------ INPUT

theorem execSpillDone_keep {s0 s : State} {c n : _} (h : Keep s0 s) :
    KeepX s0 (execSpillDone c n s) := by
  unfold execSpillDone
  repeat' first
    | ((fail_if_success (conv => arg 2; fun)); extract_lets +onlyGivenNames y; clear_value (e : y = _); refine Keep.letVar (s0 := s0) e ?_ fun _ => ?_)
    | with_reducible first | assumption | apply State.modCl_keep | apply State.unitWake_keep | apply State.loadHeldSeed_keep | apply State.writeSpill_keep | apply State.showTbCause_keep | apply Keep.next
    | split

theorem execTbwait_keep {s0 s : State} {c : _} (h : Keep s0 s) :
    KeepX s0 (execTbwait c s) := by
  unfold execTbwait
  repeat' first
    | ((fail_if_success (conv => arg 2; fun)); extract_lets +onlyGivenNames y; clear_value (e : y = _); refine Keep.letVar (s0 := s0) e ?_ fun _ => ?_)
    | with_reducible first | assumption | apply State.nextPc_keep | apply State.steep_keep | refine State.issue_keep ?_ (fun _ _ _ => ?_) | apply State.showTbCause_keep | apply Keep.next
    | split

/-! ### Vector -/

theorem State.setVreg_keep {s0 s : State} {c v r : _} (h : Keep s0 s) :
    Keep s0 (State.setVreg s c v r) := by
  unfold State.setVreg
  repeat' with_reducible first | assumption | apply State.modCl_keep

theorem State.vresult_keep {s0 s : State} {c d l : _} (h : Keep s0 s) :
    Keep s0 (State.vresult s c d l) := by
  unfold State.vresult
  repeat' with_reducible first | assumption | apply State.raiseFlags_keep | apply State.setVreg_keep

theorem State.lanes2_keep {s0 s : State} {c d a b f : _} (h : Keep s0 s) :
    Keep s0 (State.lanes2 s c d a b f) := by
  unfold State.lanes2
  repeat' with_reducible first | assumption | apply State.vresult_keep

theorem State.vectorOp_keep {s0 s : State} {c dst op : _} (h : Keep s0 s) :
    Keep s0 (State.vectorOp s c dst op) := by
  unfold State.vectorOp
  repeat' first
    | ((fail_if_success (conv => arg 2; fun)); extract_lets +onlyGivenNames y)
    | with_reducible first | assumption | apply State.putStore_keep | apply State.setSreg_keep | apply State.raiseFlags_keep | apply State.setVreg_keep | apply State.vresult_keep | apply State.lanes2_keep
    | split

theorem State.vectorOut_keep {s0 s : State} {c op : _} (h : Keep s0 s) :
    Keep s0 (State.vectorOut s c op) := by
  unfold State.vectorOut
  repeat' first
    | with_reducible first | assumption | apply State.setVreg_keep
    | split
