theorem State.doSig_keep {s0 s : State} {k p : _} (h : Keep s0 s) :
    Keep s0 (State.doSig s k p) := by
  unfold State.doSig
  repeat' first
    | ((fail_if_success (conv => arg 2; fun)); extract_lets +onlyGivenNames y; clear_value (e : y = _); refine Keep.letVar (s0 := s0) e ?_ fun _ => ?_)
    | ((fail_if_success (conv => arg 2; fun)); extract_lets +onlyGivenNames y)
    | with_reducible first | assumption | apply State.setF_keep | apply State.gateErr_keep | refine Keep.ofF (State.gateSignal_keep ?_) | apply State.answer_keep
    | split

theorem State.doMirWr_keep {s0 s : State} {p mecc : _} (h : Keep s0 s) :
    KeepF s0 (State.doMirWr s p mecc) := by
  unfold State.doMirWr
  repeat' first
    | with_reducible first | assumption | refine Keep.ofF (State.memWrite_keep ?_) | apply State.answer_keep | refine State.withChans_keep ?_ (fun _ _ => ?_)
    | split
    | with_reducible apply Keep.mkF

theorem State.doSummary_keep {s0 s : State} {p : _} (h : Keep s0 s) :
    Keep s0 (State.doSummary s p) := by
  unfold State.doSummary
  repeat' first
    | ((fail_if_success (conv => arg 2; fun)); extract_lets +onlyGivenNames y; clear_value (e : y = _); refine Keep.letVar (s0 := s0) e ?_ fun _ => ?_)
    | with_reducible first | assumption | apply State.setF_keep | refine Keep.foldl ?_ fun _ _ _ => ?_

theorem State.doCollReady_keep {s0 s : State} {p mecc : _} (h : Keep s0 s) :
    Keep s0 (State.doCollReady s p mecc) := by
  unfold State.doCollReady
  repeat' first
    | ((fail_if_success (conv => arg 2; fun)); extract_lets +onlyGivenNames y)
    | with_reducible first | assumption | apply State.addSat_keep | apply State.takeReady_keep
    | with_reducible (refine Keep.record ?_ rfl rfl rfl rfl rfl rfl rfl rfl rfl; first | assumption | apply State.addSat_keep | apply State.takeReady_keep)
    | split

theorem State.collApply_keep {s0 s : State} {a add b ecc : _} (h : Keep s0 s) :
    KeepF s0 (State.collApply s a add b ecc) := by
  unfold State.collApply
  repeat' first
    | ((fail_if_success (conv => arg 2; fun)); extract_lets +onlyGivenNames y)
    | with_reducible first | assumption | apply State.memRead_keep | apply State.memWrite_keep | refine Keep.eqF (by assumption) ?_
    | with_reducible (refine Keep.record ?_ rfl rfl rfl rfl rfl rfl rfl rfl rfl; first | assumption | apply State.memRead_keep | apply State.memWrite_keep | refine Keep.eqF (by assumption) ?_)
    | split
    | with_reducible apply Keep.mkF

theorem State.doCollData_keep {s0 s : State} {k p mecc : _} (h : Keep s0 s) :
    KeepF s0 (State.doCollData s k p mecc) := by
  unfold State.doCollData
  repeat' first
    | ((fail_if_success (conv => arg 2; fun)); extract_lets +onlyGivenNames y)
    | with_reducible first | assumption | apply State.setColl_keep | apply State.collFinish_keep | apply State.collPush_keep | apply State.discard_keep | apply State.answer_keep | refine State.withChans_keep ?_ (fun _ _ => ?_) | apply State.collApply_keep | refine Keep.eqF (by assumption) ?_
    | with_reducible (refine Keep.record ?_ rfl rfl rfl rfl rfl rfl rfl rfl rfl; first | assumption | apply State.setColl_keep | apply State.collFinish_keep | apply State.collPush_keep | apply State.discard_keep | apply State.answer_keep | refine State.withChans_keep ?_ (fun _ _ => ?_) | apply State.collApply_keep | refine Keep.eqF (by assumption) ?_)
    | split
    | with_reducible apply Keep.mkF

theorem State.tryPkt_keep {s0 s : State} {r : _} (h : Keep s0 s) :
    KeepF s0 (State.tryPkt s r) := by
  unfold State.tryPkt
  repeat' first
    | with_reducible first | assumption | apply State.doWrMem_keep | apply State.doWrClu_keep | apply State.doAddClu_keep | apply State.doRdMem_keep | apply State.doRdClu_keep | apply State.doSig_keep | apply State.doMirWr_keep | apply State.doSummary_keep | apply State.doCollReady_keep | apply State.doCollData_keep
    | split
    | with_reducible apply Keep.mkF

theorem State.bufferPkt_keep {s0 s : State} {r : _} (h : Keep s0 s) :
    Keep s0 (State.bufferPkt s r) := by
  unfold State.bufferPkt
  repeat' with_reducible first | assumption | refine Keep.record ?_ rfl rfl rfl rfl rfl rfl rfl rfl rfl

theorem State.servePkt_keep {s0 s : State} {r : _} (h : Keep s0 s) :
    KeepF s0 (State.servePkt s r) := by
  unfold State.servePkt
  repeat' first
    | ((fail_if_success (conv => arg 2; fun)); extract_lets +onlyGivenNames y)
    | with_reducible first | assumption | apply State.refuseFenced_keep | apply State.leaveBuffer_keep | apply State.leaveChans_keep | apply State.tryPkt_keep | apply State.bufferPkt_keep | refine Keep.eqF (by assumption) ?_
    | with_reducible (refine Keep.record ?_ rfl rfl rfl rfl rfl rfl rfl rfl rfl; first | assumption | apply State.refuseFenced_keep | apply State.leaveBuffer_keep | apply State.leaveChans_keep | apply State.tryPkt_keep | apply State.bufferPkt_keep | refine Keep.eqF (by assumption) ?_)
    | split
    | with_reducible apply Keep.mkF

theorem State.serveBuffers_keep {s0 s : State} {held z2 : _} (h : Keep s0 s) :
    Keep s0 (State.serveBuffers s held z2) := by
  induction z2 generalizing s held with
  | nil =>
    unfold State.serveBuffers
    repeat' first
      | ((fail_if_success (conv => arg 2; fun)); extract_lets +onlyGivenNames y)
      | with_reducible first | assumption | apply State.bufferPkt_keep | apply State.servePkt_keep | apply ih | refine Keep.eqF (by assumption) ?_
      | with_reducible (refine Keep.record ?_ rfl rfl rfl rfl rfl rfl rfl rfl rfl; first | assumption | apply State.bufferPkt_keep | apply State.servePkt_keep | apply ih | refine Keep.eqF (by assumption) ?_)
      | split
  | cons hd tl ih =>
    unfold State.serveBuffers
    repeat' first
      | ((fail_if_success (conv => arg 2; fun)); extract_lets +onlyGivenNames y)
      | with_reducible first | assumption | apply State.bufferPkt_keep | apply State.servePkt_keep | apply ih | refine Keep.eqF (by assumption) ?_
      | with_reducible (refine Keep.record ?_ rfl rfl rfl rfl rfl rfl rfl rfl rfl; first | assumption | apply State.bufferPkt_keep | apply State.servePkt_keep | apply ih | refine Keep.eqF (by assumption) ?_)
      | split

theorem State.serveRx_keep {s0 s : State} (h : Keep s0 s) :
    Keep s0 (State.serveRx s) := by
  unfold State.serveRx
  repeat' with_reducible first | assumption | apply State.serveBuffers_keep | refine Keep.record ?_ rfl rfl rfl rfl rfl rfl rfl rfl rfl

theorem State.takeRx_keep {s0 s : State} {k t2 p mecc ecc : _} (h : Keep s0 s) :
    Keep s0 (State.takeRx s k t2 p mecc ecc) := by
  unfold State.takeRx
  repeat' with_reducible first | assumption | refine State.sift_keep ?_ (fun _ _ => ?_) | apply State.bufferPkt_keep | apply State.serveRx_keep

theorem execWrMem_keep {s0 s : State} {k p mecc : _} (h : Keep s0 s) :
    KeepX s0 (execWrMem k p mecc s) := by
  unfold execWrMem
  repeat' with_reducible first | assumption | apply State.takeRx_keep | apply Keep.next

theorem execWrClu_keep {s0 s : State} {k p : _} (h : Keep s0 s) :
    KeepX s0 (execWrClu k p s) := by
  unfold execWrClu
  repeat' with_reducible first | assumption | apply State.takeRx_keep | apply Keep.next

theorem execAddClu_keep {s0 s : State} {k p ecc : _} (h : Keep s0 s) :
    KeepX s0 (execAddClu k p ecc s) := by
  unfold execAddClu
  repeat' with_reducible first | assumption | apply State.takeRx_keep | apply Keep.next

theorem execRdMem_keep {s0 s : State} {k p mecc : _} (h : Keep s0 s) :
    KeepX s0 (execRdMem k p mecc s) := by
  unfold execRdMem
  repeat' with_reducible first | assumption | apply State.takeRx_keep | apply Keep.next

theorem execRdClu_keep {s0 s : State} {k p ecc : _} (h : Keep s0 s) :
    KeepX s0 (execRdClu k p ecc s) := by
  unfold execRdClu
  repeat' with_reducible first | assumption | apply State.takeRx_keep | apply Keep.next

theorem execSig_keep {s0 s : State} {k p : _} (h : Keep s0 s) :
    KeepX s0 (execSig k p s) := by
  unfold execSig
  repeat' with_reducible first | assumption | apply State.takeRx_keep | apply Keep.next

theorem execCollReady_keep {s0 s : State} {k p mecc : _} (h : Keep s0 s) :
    KeepX s0 (execCollReady k p mecc s) := by
  unfold execCollReady
  repeat' with_reducible first | assumption | apply State.takeRx_keep | apply Keep.next

theorem execCollData_keep {s0 s : State} {k p mecc : _} (h : Keep s0 s) :
    KeepX s0 (execCollData k p mecc s) := by
  unfold execCollData
  repeat' with_reducible first | assumption | apply State.takeRx_keep | apply Keep.next

theorem execMirWr_keep {s0 s : State} {p mecc : _} (h : Keep s0 s) :
    KeepX s0 (execMirWr p mecc s) := by
  unfold execMirWr
  repeat' with_reducible first | assumption | apply State.takeRx_keep | apply Keep.next

theorem execSummary_keep {s0 s : State} {p : _} (h : Keep s0 s) :
    KeepX s0 (execSummary p s) := by
  unfold execSummary
  repeat' with_reducible first | assumption | apply State.takeRx_keep | apply Keep.next

theorem execRdRsp_keep {s0 s : State} {k p ecc : _} (h : Keep s0 s) :
    KeepX s0 (execRdRsp k p ecc s) := by
  unfold execRdRsp
  repeat' first
    | ((fail_if_success (conv => arg 2; fun)); extract_lets +onlyGivenNames y; clear_value (e : y = _); refine Keep.letVar (s0 := s0) e ?_ fun _ => ?_)
    | with_reducible first | assumption | apply State.dropReq_keep | apply State.pieceData_keep | apply State.answerTag_keep | refine State.receive_keep ?_ (fun _ _ => ?_) | apply Keep.next
    | split

theorem execWrAck_keep {s0 s : State} {k p : _} (h : Keep s0 s) :
    KeepX s0 (execWrAck k p s) := by
  unfold execWrAck
  repeat' first
    | with_reducible first | assumption | apply State.dropReq_keep | apply State.answerTag_keep | refine State.receive_keep ?_ (fun _ _ => ?_) | apply Keep.next
    | split

theorem execSigAck_keep {s0 s : State} {k p : _} (h : Keep s0 s) :
    KeepX s0 (execSigAck k p s) := by
  unfold execSigAck
  repeat' first
    | ((fail_if_success (conv => arg 2; fun)); extract_lets +onlyGivenNames y; clear_value (e : y = _); refine Keep.letVar (s0 := s0) e ?_ fun _ => ?_)
    | with_reducible first | assumption | apply State.dropReq_keep | apply State.gateErr_keep | apply State.signalLost_keep | refine State.receive_keep ?_ (fun _ _ => ?_) | apply Keep.next
    | split

theorem execCollAck_keep {s0 s : State} {k p : _} (h : Keep s0 s) :
    KeepX s0 (execCollAck k p s) := by
  unfold execCollAck
  repeat' first
    | ((fail_if_success (conv => arg 2; fun)); extract_lets +onlyGivenNames y; clear_value (e : y = _); refine Keep.letVar (s0 := s0) e ?_ fun _ => ?_)
    | with_reducible first | assumption | apply State.dropReq_keep | apply State.setColl_keep | apply State.collFinish_keep | refine State.receive_keep ?_ (fun _ _ => ?_) | apply Keep.next
    | split

theorem execMirAck_keep {s0 s : State} {p : _} (h : Keep s0 s) :
    KeepX s0 (execMirAck p s) := by
  unfold execMirAck
  repeat' first
    | ((fail_if_success (conv => arg 2; fun)); extract_lets +onlyGivenNames y; clear_value (e : y = _); refine Keep.letVar (s0 := s0) e ?_ fun _ => ?_)
    | with_reducible first | assumption | apply State.mirrorDone_keep | apply State.mirrorBad_keep | refine State.receive_keep ?_ (fun _ _ => ?_) | apply Keep.next
    | split

theorem execBurstComplete_keep {s0 s : State} {c j i ecc : _} (h : Keep s0 s) :
    KeepX s0 (execBurstComplete c j i ecc s) := by
  unfold execBurstComplete
  repeat' with_reducible first | assumption | apply State.burstDone_keep | apply State.serveRx_keep | apply Keep.next

theorem execCreditIdleReturn_keep {s0 s : State} {c link key : _} (h : Keep s0 s) :
    KeepX s0 (execCreditIdleReturn c link key s) := by
  unfold execCreditIdleReturn
  repeat' first
    | ((fail_if_success (conv => arg 2; fun)); extract_lets +onlyGivenNames y; clear_value (e : y = _); refine Keep.letVar (s0 := s0) e ?_ fun _ => ?_)
    | ((fail_if_success (conv => arg 2; fun)); extract_lets +onlyGivenNames y)
    | with_reducible first | assumption | apply State.modCl_keep | apply State.returnChan_keep | apply State.returnLinks_keep | apply State.serveRx_keep | apply Keep.next
    | split

theorem execMemBurstTimeout_keep {s0 s : State} {c j i : _} (h : Keep s0 s) :
    KeepX s0 (execMemBurstTimeout c j i s) := by
  unfold execMemBurstTimeout
  repeat' first
    | with_reducible first | assumption | apply State.failDma_keep | apply State.setPiece_keep | apply State.endPiece_keep | apply State.serveRx_keep | apply Keep.next
    | split

/-! ### Partner -/

theorem State.sendSummary_keep {s0 s : State} (h : Keep s0 s) :
    Keep s0 (State.sendSummary s) := by
  unfold State.sendSummary
  repeat' first
    | with_reducible first | assumption | apply State.sendPkt_keep | refine Keep.ofG (State.takeTag_keep ?_)
    | with_reducible (refine Keep.record ?_ rfl rfl rfl rfl rfl rfl rfl rfl rfl; first | assumption | apply State.sendPkt_keep | refine Keep.ofG (State.takeTag_keep ?_))
    | split

theorem execSummaryTimeout_keep {s0 s : State} (h : Keep s0 s) :
    KeepX s0 (execSummaryTimeout s) := by
  unfold execSummaryTimeout
  repeat' first
    | with_reducible first | assumption | apply State.partnerLost_keep | apply Keep.next
    | split

theorem State.ptnTrained_keep {s0 s : State} {lanes err t3 : _} (h : Keep s0 s) :
    Keep s0 (State.ptnTrained s lanes err t3) := by
  unfold State.ptnTrained
  repeat' first
    | ((fail_if_success (conv => arg 2; fun)); extract_lets +onlyGivenNames y; clear_value (e : y = _); refine Keep.letVar (s0 := s0) e ?_ fun _ => ?_)
    | with_reducible first | assumption | apply State.setF_keep | apply State.setWidths_keep
    | split

theorem State.ptnComesUp_keep {s0 s : State} {lanes t2 st : _} (h : Keep s0 s) :
    Keep s0 (State.ptnComesUp s lanes t2 st) := by
  unfold State.ptnComesUp
  repeat' first
    | ((fail_if_success (conv => arg 2; fun)); extract_lets +onlyGivenNames y; clear_value (e : y = _); refine Keep.letVar (s0 := s0) e ?_ fun _ => ?_)
    | ((fail_if_success (conv => arg 2; fun)); extract_lets +onlyGivenNames y)
    | with_reducible first | assumption | apply State.setF_keep | apply State.linkTrained_keep | apply State.ptnEvent_keep | refine Keep.record ?_ rfl rfl rfl rfl rfl rfl rfl rfl rfl

theorem State.ptnRefused_keep {s0 s : State} {err : _} (h : Keep s0 s) :
    Keep s0 (State.ptnRefused s err) := by
  unfold State.ptnRefused
  repeat' first
    | ((fail_if_success (conv => arg 2; fun)); extract_lets +onlyGivenNames y; clear_value (e : y = _); refine Keep.letVar (s0 := s0) e ?_ fun _ => ?_)
    | with_reducible first | assumption | apply State.setF_keep | apply State.lostCheck_keep | refine Keep.record ?_ rfl rfl rfl rfl rfl rfl rfl rfl rfl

------------

WHAT NEEDS TO BE DONE: Among the lines above, show every one that contains the string "KeepF".

REPLY:
    KeepF s0 (State.doMirWr s p mecc) := by
    KeepF s0 (State.collApply s a add b ecc) := by
    KeepF s0 (State.doCollData s k p mecc) := by
    KeepF s0 (State.tryPkt s r) := by
    KeepF s0 (State.servePkt s r) := by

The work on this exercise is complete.